> **HOW TO COMPLETE THIS TASK**
Would you write out, word for word, each line of the records below from the top through the one holding "leaves the mesh. -/"?

> **EXERCISE MATERIAL**
-- ==== Sys2Proof/Laws/Mesh.lean ====
section
/-! SUPPORT. The management mesh: what stands at the field supervisors is served whole, so that an operation that finds the mesh
empty leaves it empty. -/

set_option Elab.async false

namespace Sys2Proof.Machine

/-- All parts of the state but the mesh. -/
def noMesh (p : Part) : Bool := decide (p ≠ .mesh)

/-- An operation that changes other parts alone leaves the mesh. -/
theorem State.mesh_kept {s t : State} (h : ∀ {μ : Part → Bool} [Has μ .time] [Has μ .freeIndex] [Has μ .mem] [Has μ .codeErr]
    [Has μ .interleave] [Has μ .cores] [Has μ .net] [Has μ .wafer] [Has μ .stackSites] [Has μ .jobs] [Has μ .fabric] [Has μ .host]
    [Has μ .regs] [Has μ .sec] [Has μ .clk] [Has μ .integ] [Has μ .recov] [Has μ .obs], Keeps μ s t) : t.mesh = s.mesh :=
  (@h noMesh ⟨rfl⟩ ⟨rfl⟩ ⟨rfl⟩ ⟨rfl⟩ ⟨rfl⟩ ⟨rfl⟩ ⟨rfl⟩ ⟨rfl⟩ ⟨rfl⟩ ⟨rfl⟩ ⟨rfl⟩ ⟨rfl⟩ ⟨rfl⟩ ⟨rfl⟩ ⟨rfl⟩ ⟨rfl⟩ ⟨rfl⟩ ⟨rfl⟩).on_mesh rfl

/-! ### A table whose every key is cleared -/

theorem Tab.get_key {l : Tab (List MeshMsg)} {k : Nat} {v : List MeshMsg} {b : Nat} (h : Tab.wfFrom [] b ((k, v) :: l) = true) :
    Tab.get [] ((k, v) :: l) k ≠ [] := by
  simp only [Tab.wfFrom, Bool.and_eq_true, decide_eq_true_eq] at h
  simp [Tab.get, h.1.2]

/-- A table in canonical form that reads as empty at each of its keys is empty. -/
theorem Tab.nil_of_get {l : Tab (List MeshMsg)} (h : Tab.wf [] l = true) (hg : ∀ k, Tab.get [] l k = []) : l = [] := by
  cases l with
  | nil => rfl
  | cons p r => exact absurd (hg p.1) (Tab.get_key h)

theorem Tab.clear_keys {l m : Tab (List MeshMsg)} {ks : List Nat} (h : Tab.wf [] l = true)
    (hm : m = ks.foldl (fun t k => Tab.set [] t k []) l) :
    Tab.wf [] m = true ∧ ∀ k, Tab.get [] m k = if k ∈ ks then [] else Tab.get [] l k := by
  subst hm
  induction ks generalizing l with
  | nil => exact ⟨h, fun k => by simp⟩
  | cons a r ih =>
    have q := ih (Tab.wf_set (d := []) (i := a) (v := []) h)
    refine ⟨q.1, fun k => ?_⟩
    rw [List.foldl_cons, q.2 k, Tab.get_set]
    by_cases e : k ∈ r
    · simp [e]
    · by_cases e2 : k = a <;> simp [e, e2]

/-- A key that a table does not list reads as the default. -/
theorem Tab.get_unlisted {l : Tab (List MeshMsg)} {k : Nat} (h : k ∉ l.map (·.1)) : Tab.get [] l k = [] := by
  induction l with
  | nil => rfl
  | cons p r ih =>
    rw [List.map_cons, List.mem_cons, not_or] at h
    simp [Tab.get, Ne.symm h.1, ih h.2]

/-! ### The operations of the mesh -/

theorem State.serveField_mesh {s : State} {f : Nat} : (s.serveField f).mesh = Tab.set [] s.mesh f [] := by
  have h : ∀ (u : State) (l : List MeshMsg) (ks : List MeshClass), (ks.foldl (fun a k => State.serveClass a f l k) u).mesh = u.mesh := by
    intro u l ks
    induction ks generalizing u with
    | nil => rfl
    | cons k r ih => exact (ih _).trans (State.mesh_kept (State.serveClass_keeps (Keeps.refl _)))
  exact h _ _ _

theorem State.serveFields_mesh {s : State} {fs : List Nat} :
    (fs.foldl State.serveField s).mesh = fs.foldl (fun t k => Tab.set [] t k []) s.mesh := by
  induction fs generalizing s with
  | nil => rfl
  | cons f r ih => rw [List.foldl_cons, ih, State.serveField_mesh, List.foldl_cons]

/-- Serving the mesh leaves nothing at any supervisor. -/
theorem State.serveMesh_mesh {s : State} (h : Tab.wf [] s.mesh = true) : s.serveMesh.mesh = [] := by
  have q := Tab.clear_keys h (State.serveFields_mesh (s := s) (fs := s.mesh.map (·.1)))
  refine Tab.nil_of_get q.1 (fun k => ?_)
  refine (q.2 k).trans ?_
  split
  · rfl
  · exact Tab.get_unlisted ‹_›

theorem State.post_wf {s : State} {f : Nat} {m : MeshMsg} (h : Tab.wf [] s.mesh = true) : Tab.wf [] (s.post f m).mesh = true :=
  Tab.wf_set h

/-- Messages to some supervisors keep the mesh's form. -/
theorem State.posts_wf {α : Type} {l : List α} {f : α → Nat} {m : α → MeshMsg} {s : State} (h : Tab.wf [] s.mesh = true) :
    Tab.wf [] (l.foldl (fun a x => a.post (f x) (m x)) s).mesh = true := by
  induction l generalizing s with
  | nil => exact h
  | cons x r ih => exact ih (State.post_wf h)

/-- The mesh is empty. -/
theorem State.wf_of_quiet {s : State} (h : s.mesh = []) : Tab.wf [] s.mesh = true := by rw [h]; rfl

theorem State.tell_quiet {s : State} {f : Nat} {m : MeshMsg} (h : s.mesh = []) : (s.tell f m).mesh = [] :=
  State.serveMesh_mesh (State.post_wf (State.wf_of_quiet h))

theorem State.startCores_quiet {s : State} {j : Nat} (h : s.mesh = []) : (s.startCores j).mesh = [] :=
  State.serveMesh_mesh (State.posts_wf (State.wf_of_quiet h))

theorem State.sendQuench_wf {s : State} {cause : Nat} {cmd : Option (Nat × Nat)} (h : Tab.wf [] s.mesh = true) :
    Tab.wf [] (s.sendQuench cause cmd).mesh = true := by
  unfold State.sendQuench
  dsimp only
  refine State.posts_wf ?_
  rw [State.mesh_kept (s := s)]
  · exact h
  · intro μ _ _ _ _ _ _ _ _ _ _ _ _ _ _ _ _ _ _
    refine Keeps.foldl ?_ (fun _ _ k => State.quenchJob_keeps k)
    exact Keeps.other (Keeps.refl s) rfl rfl rfl rfl rfl rfl rfl rfl rfl rfl rfl rfl rfl rfl rfl rfl rfl rfl rfl rfl rfl rfl rfl rfl
      rfl rfl rfl rfl rfl rfl rfl rfl

theorem State.startQuench_quiet {s : State} {cause : Nat} {cmd : Option (Nat × Nat)} (h : s.mesh = []) :
    (s.startQuench cause cmd).mesh = [] :=
  State.serveMesh_mesh (State.sendQuench_wf (State.wf_of_quiet h))

theorem State.bankAll_wf {s : State} (h : Tab.wf [] s.mesh = true) : Tab.wf [] s.bankAll.mesh = true := State.posts_wf h

theorem State.enterSafe_quiet {s : State} {cause : Nat} (h : s.mesh = []) : (s.enterSafe cause).mesh = [] := by
  have g : ∀ u : State, Tab.wf [] u.mesh = true → Tab.wf [] (((u.force 0 64).force 1 64).govern).mesh = true := by
    intro u hu
    rw [State.mesh_kept (State.govern_keeps (State.force_keeps (State.force_keeps (Keeps.refl u))))]
    exact hu
  unfold State.enterSafe
  split
  · exact h
  · dsimp only
    rw [State.mesh_kept (State.setDev_keeps (Keeps.refl _))]
    refine State.serveMesh_mesh ?_
    have w := State.wf_of_quiet h
    have q : Tab.wf [] (if (s.obs.quench.active || !s.obs.flashReady) = true then s else s.sendQuench 2 none).mesh = true := by
      split
      · exact w
      · exact State.sendQuench_wf w
    generalize (if (s.obs.quench.active || !s.obs.flashReady) = true then s else s.sendQuench 2 none) = u at q ⊢
    split
    · exact State.bankAll_wf (g u q)
    · exact g u q

theorem State.fieldOut_quiet {s : State} {f : Nat} (h : s.mesh = []) : (s.fieldOut f).mesh = [] := by
  have a : Tab.wf [] (s.dropField f).mesh = true := by
    rw [State.mesh_kept (State.dropField_keeps (Keeps.refl s))]
    exact State.wf_of_quiet h
  have b : ∀ u : State, u.mesh = [] → ((((List.range 8).foldl (fun a j => a.fieldLost j f) u).pauseFor f).noteDrains).mesh = [] := by
    intro u hu
    rw [State.mesh_kept (s := u)]
    · exact hu
    · intro μ _ _ _ _ _ _ _ _ _ _ _ _ _ _ _ _ _ _
      exact State.noteDrains_keeps (State.pauseFor_keeps (Keeps.foldl (Keeps.refl u) (fun _ _ k => State.fieldLost_keeps k)))
  unfold State.fieldOut
  dsimp only
  split
  · exact b _ (State.serveMesh_mesh (State.posts_wf a))
  · refine State.enterSafe_quiet ?_
    rw [State.mesh_kept (State.record_keeps (Keeps.refl _))]
    exact b _ (State.serveMesh_mesh (State.posts_wf a))

end Sys2Proof.Machine
end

> **SOLVED EXERCISE**
-- ==== Sys2Proof/Laws/Mesh.lean ====
section
/-! SUPPORT. The management mesh: what stands at the field supervisors is served whole, so that an operation that finds the mesh
empty leaves it empty. -/

set_option Elab.async false

namespace Sys2Proof.Machine

/-- All parts of the state but the mesh. -/
def noMesh (p : Part) : Bool := decide (p ≠ .mesh)

/-- An operation that changes other parts alone leaves the mesh. -/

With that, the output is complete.